Crimmins D L, Holtzer M E
Howard Hughes Medical Institute Core Protein/Peptide Facility, Washington University School of Medicine, St. Louis, MO 63110.
J Chromatogr. 1991 May 10;543(2):327-43. doi: 10.1016/s0021-9673(01)95785-1.
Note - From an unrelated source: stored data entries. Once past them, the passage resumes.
theorem Mach.domStop_touch (m0 : Mach) (a1 : ℕ) : m0.touch 0x6310a 0x60 (Mach.domStop m0 a1) := by
  unfold Mach.domStop
  extract_lets -underBinder -merge -useContext +onlyGivenNames t0
  have ht0 : m0.touch 0x6310a 0x60 t0 := by
    unfold t0
    refine touch_app ?_ (Mach.onDom_touch ..) rfl rfl
    exact touch_refl _ _ _
  try clear_value t0
  extract_lets -underBinder -merge -useContext +onlyGivenNames t1
  have ht1 : m0.touch 0x6310a 0x60 t1 := by
    unfold t1
    refine touch_each ?_ (fun y x hx => ?_)
    · exact ht0
    · refine touch_app ?_ (Mach.disarm_touch ..) rfl rfl
      exact hx
  try clear_value t1
  extract_lets -underBinder -merge -useContext +onlyGivenNames t2
  have ht2 : m0.touch 0x6310a 0x60 t2 := by
    unfold t2
    refine touch_each ?_ (fun y x hx => ?_)
    · exact ht1
    · refine touch_app ?_ (Mach.setFld_touch (P := 0x60) _ _ _ _ (by unfold portStateFd; first | rfl | exact within_nth _ _ rfl | (split <;> first | rfl | exact within_nth _ _ rfl))) rfl rfl
      exact hx
  try clear_value t2
  refine touch_app ?_ (Mach.setQualified_touch ..) rfl rfl
  refine touch_app ?_ (Mach.setFld_touch (P := 0x60) _ _ _ _ (within_nth _ _ rfl)) rfl rfl
  refine touch_app ?_ (Mach.showMaster_touch ..) rfl rfl
  exact ht2

theorem Mach.ptpApply_touch (m0 : Mach) (a1 : KMap Word) : m0.touch 0x6310a 0x60 (Mach.ptpApply m0 a1) := by
  unfold Mach.ptpApply
  refine touch_each ?_ (fun y x hx => ?_)
  · exact touch_refl _ _ _
  · extract_lets -underBinder -merge -useContext +onlyGivenNames l0
    try clear_value l0
    extract_lets -underBinder -merge -useContext +onlyGivenNames l1
    try clear_value l1
    extract_lets -underBinder -merge -useContext +onlyGivenNames l2
    try clear_value l2
    refine touch_ite (fun _ => ?_) (fun _ => ?_)
    · extract_lets -underBinder -merge -useContext +onlyGivenNames l3
      try clear_value l3
      extract_lets -underBinder -merge -useContext +onlyGivenNames t0
      have ht0 : m0.touch 0x6310a 0x60 t0 := by
        unfold t0
        refine touch_each ?_ (fun y x hx => ?_)
        · exact hx
        · refine touch_ite (fun _ => ?_) (fun _ => ?_)
          · refine touch_app ?_ (Mach.setFld_touch (P := 0x60) _ _ _ _ (by unfold portStateFd; first | rfl | exact within_nth _ _ rfl | (split <;> first | rfl | exact within_nth _ _ rfl))) rfl rfl
            exact hx
          · refine touch_ite (fun _ => ?_) (fun _ => ?_)
            · refine touch_app ?_ (Mach.portState_touch ..) rfl rfl
              exact hx
            · exact hx
      try clear_value t0
      refine touch_app ?_ (Mach.bmca_touch ..) rfl rfl
      refine touch_app ?_ (Mach.onDom_touch ..) rfl rfl
      exact ht0
    · extract_lets -underBinder -merge -useContext +onlyGivenNames t0
      have ht0 : m0.touch 0x6310a 0x60 t0 := by
        unfold t0
        refine touch_ite (fun _ => ?_) (fun _ => ?_)
        · refine touch_app ?_ (Mach.domStop_touch ..) rfl rfl
          exact hx
        · exact hx
      try clear_value t0
      refine touch_ite (fun _ => ?_) (fun _ => ?_)
      · refine touch_app ?_ (Mach.domStart_touch ..) rfl rfl
        exact ht0
      · exact ht0

end Sys2Proof.Machine
end

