-- ==== Sys2Proof/Laws/Frame/Rst.lean ====
section
/-! SUPPORT. The frame of each operation of Rst.lean: the parts of the module it can change. -/

namespace Sys2Proof.Machine

theorem Mach.dropStore_touch (m0 : Mach) : m0.touch 0x100000008 0x10 (Mach.dropStore m0) := by
  unfold Mach.dropStore
  refine touch_ite (fun _ => ?_) (fun _ => ?_)
  · refine touch_each ?_ (fun y x hx => ?_)
    · exact touch_refl _ _ _
    · refine touch_app ?_ (Mach.emptySlot_touch ..) rfl rfl
      exact hx
  · exact touch_refl _ _ _

theorem touch_fresh {m x : Mach} (hf : x.flash = m.flash) (hx : x.memOk) :
    m.touch 0x5ffffffff 0xFFFFFFFFFFFFFFFFFFFFFFFFFFFFFFFFFFFFFFFFFFFFFFFFFFFFFFFFFFFFFFFF x := by
  refine ⟨fun k hk => ?_, fun p o i hp _ h1 _ => ?_, fun _ => hx⟩
  · unfold Mach.same
    split <;> first | (exact absurd hk (by decide)) | exact hf | trivial
  · have h2 : Nat.testBit (2 ^ 256 - 1) p = false := h1
    rw [Nat.testBit_two_pow_sub_one, decide_eq_true hp] at h2; exact absurd h2 (by decide)

theorem Mach.moduleReset_touch (m0 : Mach) (a1 : ℕ) :
    m0.touch 0x5ffffffff 0xFFFFFFFFFFFFFFFFFFFFFFFFFFFFFFFFFFFFFFFFFFFFFFFFFFFFFFFFFFFFFFFF (Mach.moduleReset m0 a1) := by
  unfold Mach.moduleReset
  extract_lets -underBinder -merge -useContext +onlyGivenNames was
  have hw : was.flash = m0.flash := (Mach.dropStore_touch m0).1 33 (by decide)
  clear_value was
  split
  rename_i session x he
  have hx : x.flash = m0.flash := by
    rw [← hw]; exact ((touch_snd he (Mach.drawWord_touch was)).1 33 (by decide))
  extract_lets -underBinder -merge -useContext +onlyGivenNames force pins fresh t1
  have h1 : m0.touch 0x5ffffffff 0xFFFFFFFFFFFFFFFFFFFFFFFFFFFFFFFFFFFFFFFFFFFFFFFFFFFFFFFFFFFFFFFF t1 := by
    refine touch_each (touch_fresh hx ⟨rfl, rfl, rfl⟩) fun y z hz => touch_app hz (touch_regs_any _ _) rfl rfl
  clear_value t1
  refine touch_app ?_ (Mach.emit_touch ..) rfl rfl
  refine touch_app ?_ (Mach.setFld_any ..) rfl rfl
  refine touch_app ?_ (Mach.setFld_any ..) rfl rfl
  refine touch_app ?_ (Mach.setFld_any ..) rfl rfl
  refine touch_app ?_ (Mach.setFlag_any ..) rfl rfl
  exact touch_app h1 (Mach.setFld_any ..) rfl rfl


theorem Mach.setCause_touch (m0 : Mach) (a1 : ℕ) : m0.touch 0x400000000 0x0 (Mach.setCause m0 a1) := by
  unfold Mach.setCause
  refine touch_app ?_ (Mach.onRst_touch ..) rfl rfl
  exact touch_refl _ _ _

theorem Mach.powerFail_touch (m0 : Mach) : m0.touch 0x100007008 0x0 (Mach.powerFail m0) := by
  unfold Mach.powerFail
  refine touch_ite (fun _ => ?_) (fun _ => ?_)
  · exact touch_refl _ _ _
  · extract_lets -underBinder -merge -useContext +onlyGivenNames t0
    have ht0 : m0.touch 0x100007008 0x0 t0 := by
      unfold t0
      refine touch_app ?_ (Mach.emit_touch ..) rfl rfl
      exact touch_refl _ _ _
    try clear_value t0
    extract_lets -underBinder -merge -useContext +onlyGivenNames t1
    have ht1 : m0.touch 0x100007008 0x0 t1 := by
      unfold t1
      refine touch_app ?_ (Mach.openRec_touch ..) rfl rfl
      exact ht0
    try clear_value t1
    extract_lets -underBinder -merge -useContext +onlyGivenNames t2
    have ht2 : m0.touch 0x100007008 0x0 t2 := by
      unfold t2
      refine touch_app ?_ (Mach.onCmd_touch ..) rfl rfl
      refine touch_app ?_ (Mach.onRim_touch ..) rfl rfl
      exact ht1
    try clear_value t2
    refine touch_app ?_ (Mach.onCoil_touch ..) rfl rfl
    exact ht2

theorem Mach.tryRecover_touch (m0 : Mach) : m0.touch 0x5ffffffff 0xffffffffffffffffffffffffffffffffffffffffffffffffffffffffffffffff (Mach.tryRecover m0) := by
  unfold Mach.tryRecover
  refine touch_ite (fun _ => ?_) (fun _ => ?_)
  · refine touch_app ?_ (Mach.moduleReset_touch ..) rfl rfl
    exact touch_refl _ _ _
  · exact touch_refl _ _ _

theorem Mach.flushEnd_touch (m0 : Mach) (a1 : Bool) : m0.touch 0x7ffffffff 0xffffffffffffffffffffffffffffffffffffffffffffffffffffffffffffffff (Mach.flushEnd m0 a1) := by
  unfold Mach.flushEnd
  refine touch_ite (fun _ => ?_) (fun _ => ?_)
  · exact touch_refl _ _ _
  · extract_lets -underBinder -merge -useContext +onlyGivenNames t0
    have ht0 : m0.touch 0x7ffffffff 0xffffffffffffffffffffffffffffffffffffffffffffffffffffffffffffffff t0 := by
      unfold t0
      refine touch_app ?_ (Mach.flushDone_touch ..) rfl rfl
      exact touch_refl _ _ _
    try clear_value t0
    refine touch_ite (fun _ => ?_) (fun _ => ?_)
    · exact ht0
    · refine touch_ite (fun _ => ?_) (fun _ => ?_)
      · refine touch_app ?_ (Mach.tryRecover_touch ..) rfl rfl
        refine touch_app ?_ (Mach.emit_touch ..) rfl rfl
        refine touch_app ?_ (touch_set_powered _ _) rfl rfl
        exact ht0
      · split
        · refine touch_app ?_ (Mach.moduleReset_touch ..) rfl rfl
          exact ht0
        · exact ht0

theorem Mach.resetAfterFlush_touch (m0 : Mach) (a1 : ℕ) : m0.touch 0x500007008 0x0 (Mach.resetAfterFlush m0 a1) := by
  unfold Mach.resetAfterFlush
  refine touch_app ?_ (Mach.powerFail_touch ..) rfl rfl
  refine touch_app ?_ (Mach.setCause_touch ..) rfl rfl
  exact touch_refl _ _ _

theorem Mach.pgRise_touch (m0 : Mach) : m0.touch 0x5ffffffff 0xffffffffffffffffffffffffffffffffffffffffffffffffffffffffffffffff (Mach.pgRise m0) := by
  unfold Mach.pgRise
  extract_lets -underBinder -merge -useContext +onlyGivenNames t0
  have ht0 : m0.touch 0x5ffffffff 0xffffffffffffffffffffffffffffffffffffffffffffffffffffffffffffffff t0 := by
    unfold t0
    refine touch_app ?_ (Mach.onRst_touch ..) rfl rfl
    exact touch_refl _ _ _
  try clear_value t0
  refine touch_ite (fun _ => ?_) (fun _ => ?_)
  · refine touch_app ?_ (Mach.tryRecover_touch ..) rfl rfl
    exact ht0
  · refine touch_ite (fun _ => ?_) (fun _ => ?_)
    · exact ht0
    · refine touch_ite (fun _ => ?_) (fun _ => ?_)
      · refine touch_app ?_ (Mach.setCause_touch ..) rfl rfl
        exact ht0
      · refine touch_app ?_ (Mach.moduleReset_touch ..) rfl rfl
        exact ht0

theorem Mach.rstCommand_touch (m0 : Mach) (a1 : ℕ) : m0.touch 0x7ffffffba 0xffffffffffffffffffffffffffffffffffffffffffffffffffffffffffffffff (Mach.rstCommand m0 a1) := by
  unfold Mach.rstCommand
  refine touch_ite (fun _ => ?_) (fun _ => ?_)
  · refine touch_app ?_ (Mach.resetAfterFlush_touch ..) rfl rfl
    exact touch_refl _ _ _
  · refine touch_app ?_ (Mach.loadImage_touch ..) rfl rfl
    exact touch_refl _ _ _

theorem Mach.fullWrite_touch (m0 : Mach) (a1 : Src) (a2 : ℕ) (a3 : ℕ) (a4 : Word) : m0.touch 0x7ffffffba 0xffffffffffffffffffffffffffffffffffffffffffffffffffffffffffffffff (Mach.fullWrite m0 a1 a2 a3 a4).1 := by
  unfold Mach.fullWrite
  change Mach.touch1 _ _ m0 _
  split
  · rename_i p0_0 p0_1 he2
    have hp0_1 : m0.touch 0x7ffffffba 0xffffffffffffffffffffffffffffffffffffffffffffffffffffffffffffffff p0_1 := by
      refine touch_fst he2 ?_
      refine touch_app ?_ (Mach.writeWord_touch ..) rfl rfl
      exact touch_refl _ _ _
    split
    · refine touch_app ?_ (Mach.rstCommand_touch ..) rfl rfl
      exact hp0_1
    · exact hp0_1
  · rename_i p0_0 p0_1
    refine touch_app ?_ (Mach.writeWord_touch ..) rfl rfl
    exact touch_refl _ _ _

theorem Mach.fullAccess_touch (m0 : Mach) (a1 : Src) (a2 : ℕ) (a3 : ℕ) (a4 : Width) (a5 : BitVec 64) : m0.touch 0x7ffffffba 0xffffffffffffffffffffffffffffffffffffffffffffffffffffffffffffffff (Mach.fullAccess m0 a1 a2 a3 a4 a5) := by
  unfold Mach.fullAccess
  extract_lets -underBinder -merge -useContext +onlyGivenNames l0
  try clear_value l0
  split
  · refine touch_app ?_ (Mach.rejectShape_touch ..) rfl rfl
    exact touch_refl _ _ _
  · refine touch_app ?_ (Mach.rejectShape_touch ..) rfl rfl
    exact touch_refl _ _ _
  · refine touch_ite (fun _ => ?_) (fun _ => ?_)
    · refine touch_app ?_ (Mach.fullWrite_touch ..) rfl rfl
      exact touch_refl _ _ _
    · refine touch_app ?_ (Mach.rejectShape_touch ..) rfl rfl
      exact touch_refl _ _ _
  · refine touch_ite (fun _ => ?_) (fun _ => ?_)
    · refine touch_app ?_ (Mach.fullWrite_touch ..) rfl rfl
      refine touch_app ?_ (Mach.fullWrite_touch ..) rfl rfl
      exact touch_refl _ _ _
    · refine touch_app ?_ (Mach.rejectShape_touch ..) rfl rfl
      exact touch_refl _ _ _

theorem Mach.bootBank_touch (m0 : Mach) (a1 : ℕ) : m0.touch 0x8 0x9 (Mach.bootBank m0 a1) := by
  unfold Mach.bootBank
  extract_lets -underBinder -merge -useContext +onlyGivenNames l0
  try clear_value l0
  extract_lets -underBinder -merge -useContext +onlyGivenNames t0
  have ht0 : m0.touch 0x8 0x9 t0 := by
    unfold t0
    refine touch_app ?_ (Mach.setFld_touch (P := 0x9) _ _ _ _ rfl) rfl rfl
    refine touch_app ?_ (Mach.setFld_touch (P := 0x9) _ _ _ _ rfl) rfl rfl
    exact touch_refl _ _ _
  try clear_value t0
  refine touch_app ?_ (Mach.setFld_touch (P := 0x9) _ _ _ _ rfl) rfl rfl
  refine touch_app ?_ (Mach.setFld_touch (P := 0x9) _ _ _ _ rfl) rfl rfl
  exact ht0

theorem Mach.bootStep_touch (m0 : Mach) (a1 : BootInput) : m0.touch 0x51f9cf90a 0x72ffff00071819 (Mach.bootStep m0 a1).1 := by
  unfold Mach.bootStep
  change Mach.touch1 _ _ m0 _
  extract_lets -underBinder -merge -useContext +onlyGivenNames t0
  have ht0 : m0.touch 0x51f9cf90a 0x72ffff00071819 t0 := by
    unfold t0
    refine touch_app ?_ (Mach.onRim_touch ..) rfl rfl
    exact touch_refl _ _ _
  try clear_value t0
  extract_lets -underBinder -merge -useContext +onlyGivenNames t1
  have ht1 : m0.touch 0x51f9cf90a 0x72ffff00071819 t1 := by
    unfold t1
    refine touch_ite (fun _ => ?_) (fun _ => ?_)
    · refine touch_app ?_ (Mach.advanceGen_touch ..) rfl rfl
      refine touch_app ?_ (Mach.onRim_touch ..) rfl rfl
      exact ht0
    · exact ht0
  try clear_value t1
  extract_lets -underBinder -merge -useContext +onlyGivenNames l0
  try clear_value l0
  extract_lets -underBinder -merge -useContext +onlyGivenNames l1
  try clear_value l1
  extract_lets -underBinder -merge -useContext +onlyGivenNames t2
  have ht2 : m0.touch 0x51f9cf90a 0x72ffff00071819 t2 := by
    unfold t2
    refine touch_app ?_ (Mach.setFld_touch (P := 0x72ffff00071819) _ _ _ _ rfl) rfl rfl
    exact ht1
  try clear_value t2
  extract_lets -underBinder -merge -useContext +onlyGivenNames t3
  have ht3 : m0.touch 0x51f9cf90a 0x72ffff00071819 t3 := by
    unfold t3
    refine touch_ite (fun _ => ?_) (fun _ => ?_)
    · exact ht2
    · refine touch_app ?_ (Mach.violate_touch ..) rfl rfl
      exact ht2
  try clear_value t3
  extract_lets -underBinder -merge -useContext +onlyGivenNames t4
  have ht4 : m0.touch 0x51f9cf90a 0x72ffff00071819 t4 := by
    unfold t4
    refine touch_ite (fun _ => ?_) (fun _ => ?_)
    · exact ht3
    · refine touch_app ?_ (Mach.violate_touch ..) rfl rfl
      exact ht3
  try clear_value t4
  extract_lets -underBinder -merge -useContext +onlyGivenNames l2
  try clear_value l2
  extract_lets -underBinder -merge -useContext +onlyGivenNames l3
  split
  · refine touch_app ?_ (Mach.bootBank_touch ..) rfl rfl
    exact ht4
  · split
    · refine touch_app ?_ (Mach.bootBank_touch ..) rfl rfl
      refine touch_app ?_ (Mach.event_touch (P := 0x72ffff00071819) _ _ _ _ rfl (by decide)) rfl rfl
      refine touch_app ?_ (Mach.setFlag_touch (P := 0x72ffff00071819) _ _ _ _ rfl) rfl rfl
      exact ht4
    · refine touch_app ?_ (Mach.onRst_touch ..) rfl rfl
      exact ht4

theorem Mach.imageStep_touch (m0 : Mach) : m0.touch 0x7ffffffba 0xffffffffffffffffffffffffffffffffffffffffffffffffffffffffffffffff (Mach.imageStep m0) := by
  unfold Mach.imageStep
  extract_lets -underBinder -merge -useContext +onlyGivenNames t0
  have ht0 : m0.touch 0x7ffffffba 0xffffffffffffffffffffffffffffffffffffffffffffffffffffffffffffffff t0 := by
    unfold t0
    refine touch_app ?_ (Mach.setFld_touch (P := 0xffffffffffffffffffffffffffffffffffffffffffffffffffffffffffffffff) _ _ _ _ rfl) rfl rfl
    exact touch_refl _ _ _
  try clear_value t0
  refine touch_ite (fun _ => ?_) (fun _ => ?_)
  · refine touch_app ?_ (Mach.stopStart_touch ..) rfl rfl
    exact ht0
  · split
    · rename_i p0_0 p0_1 he2
      have hp0_1 : m0.touch 0x7ffffffba 0xffffffffffffffffffffffffffffffffffffffffffffffffffffffffffffffff p0_1 := by
        refine touch_fst he2 ?_
        refine touch_app ?_ (Mach.loadImage_touch ..) rfl rfl
        refine touch_app ?_ (Mach.setFld_touch (P := 0xffffffffffffffffffffffffffffffffffffffffffffffffffffffffffffffff) _ _ _ _ rfl) rfl rfl
        exact ht0
      refine touch_app ?_ (Mach.setFld_touch (P := 0xffffffffffffffffffffffffffffffffffffffffffffffffffffffffffffffff) _ _ _ _ rfl) rfl rfl
      exact hp0_1
    · rename_i p0_0 p0_1 he2
      have hp0_1 : m0.touch 0x7ffffffba 0xffffffffffffffffffffffffffffffffffffffffffffffffffffffffffffffff p0_1 := by
        refine touch_fst he2 ?_
        refine touch_app ?_ (Mach.loadImage_touch ..) rfl rfl
        refine touch_app ?_ (Mach.setFld_touch (P := 0xffffffffffffffffffffffffffffffffffffffffffffffffffffffffffffffff) _ _ _ _ rfl) rfl rfl
        exact ht0
      refine touch_app ?_ (Mach.stopStart_touch ..) rfl rfl
      exact hp0_1

theorem Mach.startUp_touch (m0 : Mach) (a1 : BootInput) : m0.touch 0x7ffffffba 0xffffffffffffffffffffffffffffffffffffffffffffffffffffffffffffffff (Mach.startUp m0 a1) := by
  unfold Mach.startUp
  split
  · rename_i p0_0 p0_1 he2
    have hp0_1 : m0.touch 0x7ffffffba 0xffffffffffffffffffffffffffffffffffffffffffffffffffffffffffffffff p0_1 := by
      refine touch_fst he2 ?_
      refine touch_app ?_ (Mach.bootStep_touch ..) rfl rfl
      exact touch_refl _ _ _
    exact hp0_1
  · rename_i p0_0 p0_1 he2
    have hp0_1 : m0.touch 0x7ffffffba 0xffffffffffffffffffffffffffffffffffffffffffffffffffffffffffffffff p0_1 := by
      refine touch_fst he2 ?_
      refine touch_app ?_ (Mach.bootStep_touch ..) rfl rfl
      exact touch_refl _ _ _
    extract_lets -underBinder -merge -useContext +onlyGivenNames t0
    have ht0 : m0.touch 0x7ffffffba 0xffffffffffffffffffffffffffffffffffffffffffffffffffffffffffffffff t0 := by
      unfold t0
      refine touch_app ?_ (Mach.setFld_touch (P := 0xffffffffffffffffffffffffffffffffffffffffffffffffffffffffffffffff) _ _ _ _ rfl) rfl rfl
      exact hp0_1
    try clear_value t0
    refine touch_ite (fun _ => ?_) (fun _ => ?_)
    · refine touch_app ?_ (Mach.onRst_touch ..) rfl rfl
      exact ht0
    · refine touch_app ?_ (Mach.imageStep_touch ..) rfl rfl
      refine touch_app ?_ (Mach.startSelfTest_touch ..) rfl rfl
      refine touch_app ?_ (Mach.presentImage_touch ..) rfl rfl
      exact ht0

theorem Mach.resumeStart_touch (m0 : Mach) : m0.touch 0x7ffffffba 0xffffffffffffffffffffffffffffffffffffffffffffffffffffffffffffffff (Mach.resumeStart m0) := by
  unfold Mach.resumeStart
  split
  · refine touch_ite (fun _ => ?_) (fun _ => ?_)
    · refine touch_app ?_ (Mach.startUp_touch ..) rfl rfl
      refine touch_app ?_ (Mach.onRst_touch ..) rfl rfl
      exact touch_refl _ _ _
    · exact touch_refl _ _ _
  · exact touch_refl _ _ _

theorem Mach.start_touch (m0 : Mach) (a1 : BootInput) : m0.touch 0x7ffffffba 0xffffffffffffffffffffffffffffffffffffffffffffffffffffffffffffffff (Mach.start m0 a1) := by
  unfold Mach.start
  refine touch_app ?_ (Mach.resumeStart_touch ..) rfl rfl
  refine touch_app ?_ (Mach.onRst_touch ..) rfl rfl
  exact touch_refl _ _ _

end Sys2Proof.Machine
end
Non-cross-linked and disulfide-cross-linked two-chain molecules comprising the alpha and/or beta chains of rabbit skeletal tropomyosin were studied by electrophoretic, chromatographic and physical methods. Elution order on C4 reversed-phase high-performance liquid chromatography depends markedly on the number and position of the cross-links. In the C4 reversed-phase elution medium, cross-linked and non-cross-linked species are greater than 85% helical by circular dichroism, but the non-cross-linked elute later from high-performance size-exclusion chromatography (G4000) and have molecular mass of 31,000-41,000 dalton by equilibrium ultracentrifugation. The data suggest that in the C4 reversed-phase high-performance liquid chromatography elution medium non-cross-linked tropomyosin exists as amphipathic single-chain alpha-helices.
通过电泳、色谱和物理方法研究了包含兔骨骼肌原肌球蛋白α链和/或β链的非交联和二硫键交联的双链分子。在C4反相高效液相色谱上的洗脱顺序明显取决于交联的数量和位置。在C4反相洗脱介质中,通过圆二色性分析,交联和非交联的物种螺旋度均大于85%,但非交联的物种在高效尺寸排阻色谱(G4000)中洗脱较晚,并且通过平衡超速离心法测得其分子量为31,000 - 41,000道尔顿。数据表明,在C4反相高效液相色谱洗脱介质中,非交联的原肌球蛋白以两亲性单链α螺旋形式存在。